In an 11-season career, Jensen was a .279 hitter with 199 home runs and 929 RBI in 1438 games. He also collected 810 runs, 1463 hits, 259 doubles, 45 triples, 143 stolen bases, and 750 walks for a .369 on base percentage. Following his retirement, Jensen became sports director at a Reno, Nevada radio station, worked as a college football broadcaster for ABC television, coached baseball at the University of Nevada and at California, and also managed in the minor leagues. Co-owner of the Bow & Bell restaurant with Charles "Boots" Erb in Jack London Square. In 1949 he married his high school girlfriend Zoe Ann Olsen, the silver medalist in diving at the 1948 Summer Olympics; the couple divorced in 1968. They had three children, Jon, Jan, and Jay.
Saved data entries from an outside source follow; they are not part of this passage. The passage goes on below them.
-- ==== Sys2Proof/Machine/Render.lean ====
section
/-! DEFINITION. The raster co-processor: emission, batches, coverage and depth, the visibility buffer, raster teams and
their end, vbld, vbary and vinterp (12 R327-R344, R351, R352; 01 R34). All geometry is exact. -/

namespace Sys2Proof.Machine
open Sys2Proof

/-! ### Exact values -/

/-- A finite f32 value as an integer number of 2^-149. -/
def f32Int (x : W32) : Option Int :=
  match fmtF32.read x.toNat with
  | .fin s m e => let v : Int := (m * 2 ^ (e + 149).toNat : Nat); some (if s then -v else v)
  | _ => none

/-- A fraction with a positive denominator. -/
structure Frac where
  num : Int
  den : Nat
  deriving DecidableEq, Repr

/-- n / d, for d not 0. -/
def Frac.of (n d : Int) : Frac := if d < 0 then { num := -n, den := d.natAbs } else { num := n, den := d.natAbs }
def Frac.le (a b : Frac) : Bool := decide (a.num * b.den ≤ b.num * a.den)
/-- A finite f32 value. -/
def Frac.ofInt (v : Int) : Frac := { num := v, den := 2 ^ 149 }
/-- Rounded once to f32, to nearest even. -/
def Frac.toF32 (a : Frac) : W32 :=
  if a.num = 0 then 0 else BitVec.ofNat 32 (fmtF32.round 0 false (decide (a.num < 0)) a.num.natAbs a.den).1

/-- The canonical f32 NaN. -/
def nanF32 : W32 := 0x7FC00000

/-! ### Image records (12 R351, R353; 14 R378) -/

/-- An image record. -/
structure Image where
  base : W64
  ifmt : Nat
  dim : Nat
  width : Nat
  height : Nat
  depth : Nat
  mips : Nat
  /-- Samples per pixel of a visibility image. -/
  samples : Nat
  bw : Nat
  bh : Nat
  hz : W64
  bmode : Nat
  pub : Option Nat
  deriving DecidableEq, Repr

def fmtVis : Nat := 0x30
def isAstc (f : Nat) : Bool := decide (0x20 ≤ f ∧ f ≤ 0x22)
/-- A format of 4×4 blocks. -/
def isEtc (f : Nat) : Bool := decide (0x10 ≤ f ∧ f ≤ 0x15)
/-- A listed format. -/
def ifmtOk (f : Nat) : Bool := decide (1 ≤ f ∧ f ≤ 0x0A) || isEtc f || isAstc f || f == fmtVis
/-- The ASTC footprints (12 R353). -/
def astcFootprints : List (Nat × Nat) :=
  [(4, 4), (5, 4), (5, 5), (6, 5), (6, 6), (8, 5), (8, 6), (8, 8), (10, 5), (10, 6), (10, 8), (10, 10), (12, 10), (12, 12)]

/-- The fields of an image record (DEDUCED, log 47). -/
def Image.ofRaw (raw : Nat) : Image :=
  let f := recField raw 199 192
  { base := BitVec.ofNat 64 raw, ifmt := f, dim := recField raw 114 112, width := recField raw 77 64 + 1, height := recField raw 91 78 + 1,
    depth := recField raw 105 92 + 1, mips := recField raw 109 106, samples := 2 ^ recField raw 111 110,
    bw := if isAstc f then recField raw 118 115 else if isEtc f then 4 else 1,
    bh := if isAstc f then recField raw 122 119 else if isEtc f then 4 else 1,
    hz := BitVec.ofNat 64 (recField raw 191 128), bmode := recField raw 227 226,
    pub := if recField raw 232 232 = 1 then some (recField raw 242 233) else none }

/-- The dimensions of a level: width, height, and slices or layers. -/
def Image.level (g : Image) (m : Nat) : Nat × Nat × Nat :=
  (max 1 (g.width / 2 ^ m), max 1 (g.height / 2 ^ m),
    match g.dim with | 2 => max 1 (g.depth / 2 ^ m) | 3 => g.depth | 4 => 6 | _ => 1)

/-- An image record without a bad value (DEDUCED, log 47). -/
def imageOk (raw : Nat) : Bool :=
  let g := Image.ofRaw raw
  let big := max (max g.width g.height) (if g.dim = 2 then g.depth else 1)
  recField raw 319 253 == 0 && recField raw 252 243 == 0 && recField raw 231 230 == 0 && recField raw 225 224 == 2
  && recField raw 223 200 == 0 && recField raw 127 123 == 0 && g.bmode != 3
  && (g.pub.isSome || recField raw 242 233 == 0)
  && alignedCanonical g.base 256 && ifmtOk g.ifmt && decide (g.dim ≤ 4) && (g.dim != 0 || g.height == 1)
  && decide (1 ≤ g.mips) && decide (2 ^ (g.mips - 1) ≤ big)
  && (if isAstc g.ifmt then astcFootprints.contains (g.bw, g.bh) else recField raw 122 115 == 0)
  && (if g.ifmt = fmtVis then g.dim == 1 && g.mips == 1 && g.hz.toNat % 8 == 0 else g.samples == 1 && g.hz == 0)

/-- A buffer record over an image's backing: its bytes are reached as a buffer's are (07 R191). -/
def Image.buffer (g : Image) : Rec :=
  { kind := 0, base := g.base, size := 2 ^ 40, stride := 0, fmt := 1, ilv := 0, scaleBase := 0, comp := false, bmode := g.bmode,
    race := false, pub := g.pub }

/-- Image record n, checked. -/
def State.imageRec (s : State) (acc : Acc) (n : Nat) : Except Stop (State × Image) :=
  match s.readRecord acc n with
  | .error e => .error e
  | .ok (s, raw) => if imageOk raw then .ok (s, Image.ofRaw raw) else .error (.trap { cause := causeRecord, tval := BitVec.ofNat 64 n })

/-- The address of sample k of a pixel (12 R335). -/
def Image.sampleAt (g : Image) (x y k : Nat) : W64 :=
  g.base + BitVec.ofNat 64 (16 * (g.samples * (64 * (y / 8 * ((g.width + 7) / 8) + x / 8) + 8 * (y % 8) + x % 8) + k))

/-! ### Emission (12 R329-R332) -/

/-- emitv and emitp: window stores of n bytes of A at base + n × B of the batch at C; a lane whose B exceeds the limit
stores nothing (12 R331). -/
def emitExec (i : Instr) (o : LOp) (s : State) (n base limit : Nat) : Out :=
  longExec i o s fun s =>
    let lanes := (lanesOf (s.enabled o)).filter fun l => !s.isHelper l && decide (s.srcB o false false l ≤ limit)
    match gather (lanes.map fun l => (l, s.spadAccess ((s.srcC o false false l + base + n * s.srcB o false false l : Nat) : Int) n true true)) with
    | .error (st, ps) => s.stopLong o.la.toNat i.size ps st
    | .ok as =>
      let data := as.map fun a => (a.2, s.regsVal o.a.toNat (n / 4) a.1)
      let s := data.foldl (fun s d => (s.winWrite d.1 n d.2).raceMark d.1 n) s
      (s.openWindow o.la.toNat i.size 0 [] 0).count 0x05 (bankConflicts as n)

/-- emitv (12 R331). -/
def execEmitv (o : LOp) (s : State) : Out := emitExec (.emitv o) o s 16 0x40 255
/-- emitp (12 R331). -/
def execEmitp (o : LOp) (s : State) : Out := emitExec (.emitp o) o s 4 0x1040 511

/-- The fields of a draw descriptor of 64 bytes (12 R330). -/
def Draw.ofRaw (x : Nat) : Draw :=
  { ordered := recField x 11 11 == 1, larger := recField x 10 10 == 1, cull := recField x 9 8, vrec := recField x 7 0,
    draw := recField x 55 32, view := (List.range 6).map fun k => BitVec.ofNat 32 (recField x (64 + 32 * k + 31) (64 + 32 * k)),
    x0 := recField x 271 256, y0 := recField x 287 272, x1 := recField x 303 288, y1 := recField x 319 304,
    phdr := BitVec.ofNat 64 (recField x 383 320), pargs := BitVec.ofNat 64 (recField x 447 384) }

/-- The reserved fields of a descriptor, and CULL. -/
def drawOk (x : Nat) : Bool := recField x 31 12 == 0 && recField x 63 56 == 0 && recField x 511 448 == 0 && recField x 9 8 != 3

/-- The header of the raster teams, where PHDR names one that R60 allows, its FEATMASK by the executing core's features, of one
group (12 R332) (DEDUCED, log 46). -/
def State.rasterHeader (s : State) (a : W64) : Option (State × Header) :=
  if a = 0 then some (s, {})
  else if !alignedCanonical a 128 then none
  else
    match s.headerSeen s.team.vf s.team.ctx a with
    | (_, none) => none
    | (s, some raw) =>
      let h := Header.ofRaw raw
      let has := (h.featMask &&& ~~~((s.feat0 s.team.core).zeroExtend 128)) == 0
      if headerOk raw && has && h.groups == 1 then some (s, h) else none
Jay has five children one of whom (Tucker) plays for Embry-Riddle Aeronautical University as a pitcher and was recently in his second College World Series. He played for the NYCBL team Watertown Wizards in the summer of 2009 and was in the top ten pitchers with the most strikeouts. He is entering his junior year at ERAU.

Jensen died of a heart attack in Charlottesville, Virginia at age 55. He was inducted into the Bay Area Sports Hall of Fame in 1983, the College Football Hall of Fame in 1984, and the Boston Red Sox Hall of Fame in 2000.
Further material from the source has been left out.